**Exercise instructions**
Scan the listing below for the word "verdict", then copy each line that has it.

**Exercise inputs**
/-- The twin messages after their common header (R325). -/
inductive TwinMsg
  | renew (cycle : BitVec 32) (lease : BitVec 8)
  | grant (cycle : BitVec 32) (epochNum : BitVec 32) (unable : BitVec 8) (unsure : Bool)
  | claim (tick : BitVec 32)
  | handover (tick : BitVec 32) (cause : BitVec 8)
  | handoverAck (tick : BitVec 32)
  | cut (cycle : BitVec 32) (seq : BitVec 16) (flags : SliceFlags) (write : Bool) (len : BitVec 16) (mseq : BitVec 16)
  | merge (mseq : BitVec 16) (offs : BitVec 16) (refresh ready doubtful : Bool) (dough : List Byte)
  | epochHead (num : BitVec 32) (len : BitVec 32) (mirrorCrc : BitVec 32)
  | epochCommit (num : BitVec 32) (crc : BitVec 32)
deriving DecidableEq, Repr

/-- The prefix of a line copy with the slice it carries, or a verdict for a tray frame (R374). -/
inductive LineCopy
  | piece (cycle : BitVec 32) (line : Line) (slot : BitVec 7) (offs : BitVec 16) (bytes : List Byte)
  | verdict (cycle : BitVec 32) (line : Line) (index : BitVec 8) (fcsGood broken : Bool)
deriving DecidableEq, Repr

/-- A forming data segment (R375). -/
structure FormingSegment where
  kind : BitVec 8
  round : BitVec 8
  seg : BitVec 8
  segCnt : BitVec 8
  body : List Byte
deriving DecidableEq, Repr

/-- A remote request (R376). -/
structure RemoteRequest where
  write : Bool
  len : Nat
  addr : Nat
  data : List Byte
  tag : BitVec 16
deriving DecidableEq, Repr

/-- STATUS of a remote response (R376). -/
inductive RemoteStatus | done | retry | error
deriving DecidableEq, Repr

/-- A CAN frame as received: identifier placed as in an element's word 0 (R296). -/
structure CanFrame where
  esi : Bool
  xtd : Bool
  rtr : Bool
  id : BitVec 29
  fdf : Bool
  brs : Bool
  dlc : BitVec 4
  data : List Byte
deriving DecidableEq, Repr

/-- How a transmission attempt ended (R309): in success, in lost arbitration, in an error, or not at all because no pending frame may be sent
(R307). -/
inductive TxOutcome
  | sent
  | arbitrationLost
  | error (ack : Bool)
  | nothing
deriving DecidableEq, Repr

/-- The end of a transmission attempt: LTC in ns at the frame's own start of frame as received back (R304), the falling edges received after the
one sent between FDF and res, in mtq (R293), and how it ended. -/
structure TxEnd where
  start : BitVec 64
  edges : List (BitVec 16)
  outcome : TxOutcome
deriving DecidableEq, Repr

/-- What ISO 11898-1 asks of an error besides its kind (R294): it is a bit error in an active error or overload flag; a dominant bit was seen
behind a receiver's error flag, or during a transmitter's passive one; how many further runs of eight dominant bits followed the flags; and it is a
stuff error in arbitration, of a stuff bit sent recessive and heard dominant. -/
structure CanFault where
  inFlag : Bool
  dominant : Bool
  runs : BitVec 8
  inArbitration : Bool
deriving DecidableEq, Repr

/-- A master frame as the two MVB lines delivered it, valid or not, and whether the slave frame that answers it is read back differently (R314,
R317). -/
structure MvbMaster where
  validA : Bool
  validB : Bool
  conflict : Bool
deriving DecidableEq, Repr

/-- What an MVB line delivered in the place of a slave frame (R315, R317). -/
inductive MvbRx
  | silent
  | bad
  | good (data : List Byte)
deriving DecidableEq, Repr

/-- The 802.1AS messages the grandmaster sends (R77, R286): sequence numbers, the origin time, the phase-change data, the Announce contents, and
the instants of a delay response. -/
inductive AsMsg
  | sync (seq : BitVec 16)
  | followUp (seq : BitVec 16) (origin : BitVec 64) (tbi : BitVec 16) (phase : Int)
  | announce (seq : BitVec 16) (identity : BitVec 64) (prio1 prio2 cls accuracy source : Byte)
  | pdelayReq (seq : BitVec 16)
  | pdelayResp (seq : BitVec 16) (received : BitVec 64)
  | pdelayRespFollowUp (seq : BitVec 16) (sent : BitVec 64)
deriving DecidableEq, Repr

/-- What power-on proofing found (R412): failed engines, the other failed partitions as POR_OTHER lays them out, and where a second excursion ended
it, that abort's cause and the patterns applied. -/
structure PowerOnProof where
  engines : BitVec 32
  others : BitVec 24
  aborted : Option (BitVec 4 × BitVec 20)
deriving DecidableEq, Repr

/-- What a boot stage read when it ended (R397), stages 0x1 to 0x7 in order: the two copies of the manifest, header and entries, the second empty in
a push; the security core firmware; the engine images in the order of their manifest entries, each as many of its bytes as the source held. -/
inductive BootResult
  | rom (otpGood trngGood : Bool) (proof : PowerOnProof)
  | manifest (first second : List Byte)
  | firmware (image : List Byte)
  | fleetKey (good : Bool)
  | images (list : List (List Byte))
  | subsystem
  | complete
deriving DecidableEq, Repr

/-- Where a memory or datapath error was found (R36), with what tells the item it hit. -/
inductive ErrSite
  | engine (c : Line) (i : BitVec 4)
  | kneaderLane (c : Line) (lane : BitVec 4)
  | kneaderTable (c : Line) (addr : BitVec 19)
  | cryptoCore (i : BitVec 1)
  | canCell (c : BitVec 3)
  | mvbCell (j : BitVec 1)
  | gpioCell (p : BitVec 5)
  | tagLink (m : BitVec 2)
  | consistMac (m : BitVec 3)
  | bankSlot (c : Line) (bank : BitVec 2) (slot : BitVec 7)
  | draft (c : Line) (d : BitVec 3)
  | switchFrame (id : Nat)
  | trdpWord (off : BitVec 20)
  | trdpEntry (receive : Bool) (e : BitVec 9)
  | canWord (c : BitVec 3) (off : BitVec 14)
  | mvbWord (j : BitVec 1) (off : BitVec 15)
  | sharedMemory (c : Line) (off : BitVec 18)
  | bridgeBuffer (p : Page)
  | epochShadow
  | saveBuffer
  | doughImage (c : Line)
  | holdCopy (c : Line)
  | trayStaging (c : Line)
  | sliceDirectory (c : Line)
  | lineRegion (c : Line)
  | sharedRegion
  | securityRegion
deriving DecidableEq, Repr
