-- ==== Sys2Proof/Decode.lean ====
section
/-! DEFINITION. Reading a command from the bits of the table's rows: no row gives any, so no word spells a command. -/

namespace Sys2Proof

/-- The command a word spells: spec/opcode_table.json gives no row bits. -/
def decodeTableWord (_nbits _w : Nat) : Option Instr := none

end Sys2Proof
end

**Solution for this problem**
/-- The prefix of a line copy with the slice it carries, or a verdict for a tray frame (R374). -/
  | verdict (cycle : BitVec 32) (line : Line) (index : BitVec 8) (fcsGood broken : Bool)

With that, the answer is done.